Au soutien de ces griefs, elle verse deux propositions de contrat d'édition datées des 5 et 13 mars 2007 libellées à l'en-tête de PFI Distribution, sous la signature de Monsieur X, gérant et adressées à la société BBA Emballages pour la première et à la société Timber pour la seconde (pièces n° 10 et 11), partenaires de D Direct et leur proposant le même système mis en place par elle, un courrier à l'en-tête de PFI adressé le 17 avril 2007 à EVP sous la signature de Monsieur X accompagné d'une attestation du gérant de cette société faisant état du contact pris par PFI par téléphone le 13 février 2007, le contact s'étant présenté comme un ancien de D Direct qui voulait créer sa propre centrale d'achat (pièce n° 14), une attestation de Monsieur Adenis, co-gérant de la société Whiptruck, qui indique avoir été contacté par téléphone dans le courant du 1er trimestre 2007 par Monsieur X se présentant comme responsable commercial de la société PFI Distribution afin de faire figurer ses matériels de manutention dans son futur catalogue.

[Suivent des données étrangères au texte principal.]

@[simp] theorem Dev.crown_sendRsp (s : Dev) (dst : Nat) (slots : List Slot) : (s.sendRsp dst slots).crown = s.crown := by
  unfold Dev.sendRsp
  split <;> simp

@[simp] theorem Dev.crown_sendOwn (s : Dev) (dst : Nat) (vc : BitVec 2) (slots : List Slot) :
    (s.sendOwn dst vc slots).2.crown = s.crown := by
  unfold Dev.sendOwn
  split <;> simp

@[simp] theorem Dev.crown_countStatus (s : Dev) (status : Nat) (src : BitVec 12) :
    (s.countStatus status src).crown = s.crown := by
  unfold Dev.countStatus
  repeat' split
  all_goals simp

@[simp] theorem Dev.crown_answer (s : Dev) (r : Req) (a : Rsp) : (s.answer r a).crown = s.crown := by
  unfold Dev.answer
  dsimp only
  split <;> simp

@[simp] theorem Dev.crown_setRecord (s : Dev) (src tag : BitVec 12) (v : OutRec) :
    (s.setRecord src tag v).crown = s.crown := by
  unfold Dev.setRecord
  split <;> simp

@[simp] theorem Dev.crown_recordDone (s : Dev) (opc : BitVec 5) (r : Req) (line : Nat) (accepted : Option Nat)
    (status : Nat) : (s.recordDone opc r line accepted status).crown = s.crown := by
  unfold Dev.recordDone
  dsimp only
  repeat' split
  all_goals simp

@[simp] theorem Dev.crown_respond (s : Dev) (opc : BitVec 5) (r : Req) (line : Nat) (accepted : Option Nat) (a : Rsp) :
    (s.respond opc r line accepted a).crown = s.crown := by
  simp [Dev.respond]

@[simp] theorem Dev.crown_respondEntry (s : Dev) (e : Entry) (a : Rsp) : (s.respondEntry e a).crown = s.crown := by
  unfold Dev.respondEntry
  split <;> simp

/-! ### What joins a pseudo-channel's queues changes no line before its slot -/

@[simp] theorem Dev.crown_setPcState (s : Dev) (p st : Nat) : (s.setPcState p st).crown = s.crown := by
  rw [Dev.setPcState, Dev.pcEvent, Dev.crown_post, Dev.crown_put]

@[simp] theorem Dev.crown_qperf (s : Dev) (p ev : Nat) : (s.qperf p ev).crown = s.crown := by
  simp [Dev.qperf]

@[simp] theorem Dev.crown_tally (s : Dev) (p cls : Nat) : (s.tally p cls).crown = s.crown := by
  unfold Dev.tally
  dsimp only
  repeat' split
  all_goals simp

@[simp] theorem Dev.crown_issueMergeRead (s : Dev) (p line : Nat) : (s.issueMergeRead p line).crown = s.crown := by
  unfold Dev.issueMergeRead
  split <;> simp

@[simp] theorem Dev.crown_readReaches (s : Dev) (p : Nat) (e : Entry) : (s.readReaches p e).crown = s.crown := by
  unfold Dev.readReaches
  dsimp only
  split
  · simp
  · rw [Dev.crown_upPc]
    split <;> simp

@[simp] theorem Dev.crown_enterL2 (s : Dev) (p : Nat) (e : Entry) : (s.enterL2 p e).crown = s.crown := by
  unfold Dev.enterL2
  split <;> simp

@[simp] theorem Dev.crown_wasted (s : Dev) (p : Nat) : (s.wasted p).crown = s.crown := by
  unfold Dev.wasted
  dsimp only
  repeat' split
  all_goals simp

@[simp] theorem Dev.crown_carderStale (s : Dev) (p : Nat) (hit : Nat → Bool) : (s.carderStale p hit).crown = s.crown := by
  simp [Dev.carderStale]

@[simp] theorem Dev.crown_feedL2 (s : Dev) (e : Entry) : (s.feedL2 e).crown = s.crown := by
  unfold Dev.feedL2
  dsimp only
  repeat' split
  all_goals simp

@[simp] theorem Dev.crown_ownOp (s : Dev) (op : Op) (line : Nat) (data : Content) :
    (s.ownOp op line data).crown = s.crown := by
  simp [Dev.ownOp, Dev.nextOrder]

@[simp] theorem Dev.crown_setHold (s : Dev) (p : Nat) (e : Entry) (h : Hold) : (s.setHold p e h).crown = s.crown := by
  simp [Dev.setHold]

@[simp] theorem Dev.crown_dropEntry (s : Dev) (p : Nat) (e : Entry) : (s.dropEntry p e).crown = s.crown := by
  simp [Dev.dropEntry]

/-! ### Mirrors -/

@[simp] theorem Dev.crown_fullerEvent (s : Dev) (code : Nat) : (s.fullerEvent code).crown = s.crown := by
  simp [Dev.fullerEvent]

@[simp] theorem Dev.crown_markChunk (s : Dev) (r l : Nat) : (s.markChunk r l).crown = s.crown := by
  unfold Dev.markChunk
  dsimp only
  split <;> rfl

@[simp] theorem Dev.crown_answerBroken (s : Dev) (e : Entry) : (s.answerBroken e).crown = s.crown := by
  simp [Dev.answerBroken]

@[simp] theorem Dev.crown_breakMirror (s : Dev) (r : Nat) : (s.breakMirror r).crown = s.crown := by
  simp [Dev.breakMirror, Dev.setMirState]

@[simp] theorem Dev.crown_sendMirWr (s : Dev) (r l : Nat) (c : Content) (carried : List Entry) (resync : Bool) :
    (s.sendMirWr r l c carried resync).crown = s.crown := by
  unfold Dev.sendMirWr Dev.mirLeaves
  dsimp only
  split <;> simp

@[simp] theorem Dev.crown_mirrorGo (s : Dev) (l : Nat) : (s.mirrorGo l).crown = s.crown := by
  unfold Dev.mirrorGo
  dsimp only
  repeat' split
  all_goals simp

@[simp] theorem Dev.crown_finish (s : Dev) (e : Entry) (a : Rsp) : (s.finish e a).crown = s.crown := by
  simp [Dev.finish, Dev.finishAll]

@[simp] theorem Dev.crown_xchgTick (s : Dev) : s.xchgTick.crown = s.crown := by
  simp [Dev.xchgTick, Dev.sendXchg]

/-! ### The dirty budget and the writes it holds (R297, R298) -/

@[simp] theorem Dev.crown_setEpochs (s : Dev) (st : Nat) (o e d : BitVec 32) : (s.setEpochs st o e d).crown = s.crown := by
  simp [Dev.setEpochs]

@[simp] theorem Dev.crown_bpOn (s : Dev) : s.bpOn.crown = s.crown := by
  unfold Dev.bpOn
  split <;> simp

Ces pièces démontrent sans contestation possible le comportement déloyal de Monsieur X, gérant à la fois de la SARL Actilev et de la société PFI, envers la SARL D Direct qui a délibérément parasité l'activité de cette dernière, en démarchant systématiquement ses fournisseurs et, ayant une parfaite connaissance des tarifs et des produits, pouvant alors négocier au mieux des intérêts de la nouvelle structure mise en place, ainsi qu'il ressort de l'attestation de Monsieur Z, gérant de PFI, dont le témoignage ne saurait être écarté du seul fait de l'actuel conflit opposant les deux ex co-gérants, le contenu étant corroboré pour l'essentiel par les autres pièces et la SARL Actilev n'en démontrant aucunement la fausseté.

La rupture du contrat de partenariat sans préavis par la SARL D Direct apparaît justifiée au vu des éléments ci-dessus rapportés ; le jugement sera infirmé sur ce point et la SARL Actilev déboutée de sa demande en dommages et intérêts pour rupture abusive.

- Sur la demande en dommages et intérêts de la SARL D Direct :

La SARL D Direct sollicite à ce titre l'allocation d'une somme de 15 000 euro en la présentant comme la contrepartie des agissements prouvés de Monsieur X et à la désorganisation momentanée du système mis en place, tout en précisant toutefois que son préjudice a été limité à quelques commandes et donc à la perte de BFA (!) sur ses commandes.

Il convient de relever qu'elle ne verse aucun élément à l'appui de cette demande et ne justifie d'aucune perte, ayant adressé dès le 26 mars 2007 une lettre-circulaire à ses fournisseurs pour les informer de la rupture d'avec les sociétés ADM et Actilev. Par ailleurs, Monsieur X qu'elle vise nommément dans ses écritures n'est pas dans la cause.

Elle sera déboutée de cette demande.

- Sur les demandes accessoires :

La SARL Actilev qui succombe à titre principal sera condamnée aux dépens ainsi qu'au paiement de la somme de 3 000 euro au titre de l'article 700 du Code de procédure civile pour les frais exposés par la SARL D Direct au cours de l'entière procédure ; elle sera déboutée de sa propre demande sur le même fondement.

Par ces motifs, LA COUR, statuant publiquement, par arrêt contradictoire mis à disposition au greffe, Infirme le jugement déféré ; Statuant à nouveau : Dit la rupture mise en œuvre le 23 mars 2007 par la SARL D Direct intervenue pour juste motif; Déboute la SARL Actilev de l'ensemble de ses demandes ; Déboute la SARL D Direct de sa demande en dommages et intérêts ; Condamne la SARL Actilev à payer à la SARL D Direct la somme de 3 000 euro au titre de l'article 700 du Code de procédure civile ; Condamne la SARL Actilev aux dépens de première instance et d'appel aux dépens dont distraction pour ceux d'appel au profit de la SCP Cocheme Labadie Coquerelle conformément à l'article 699 du Code de procédure civile.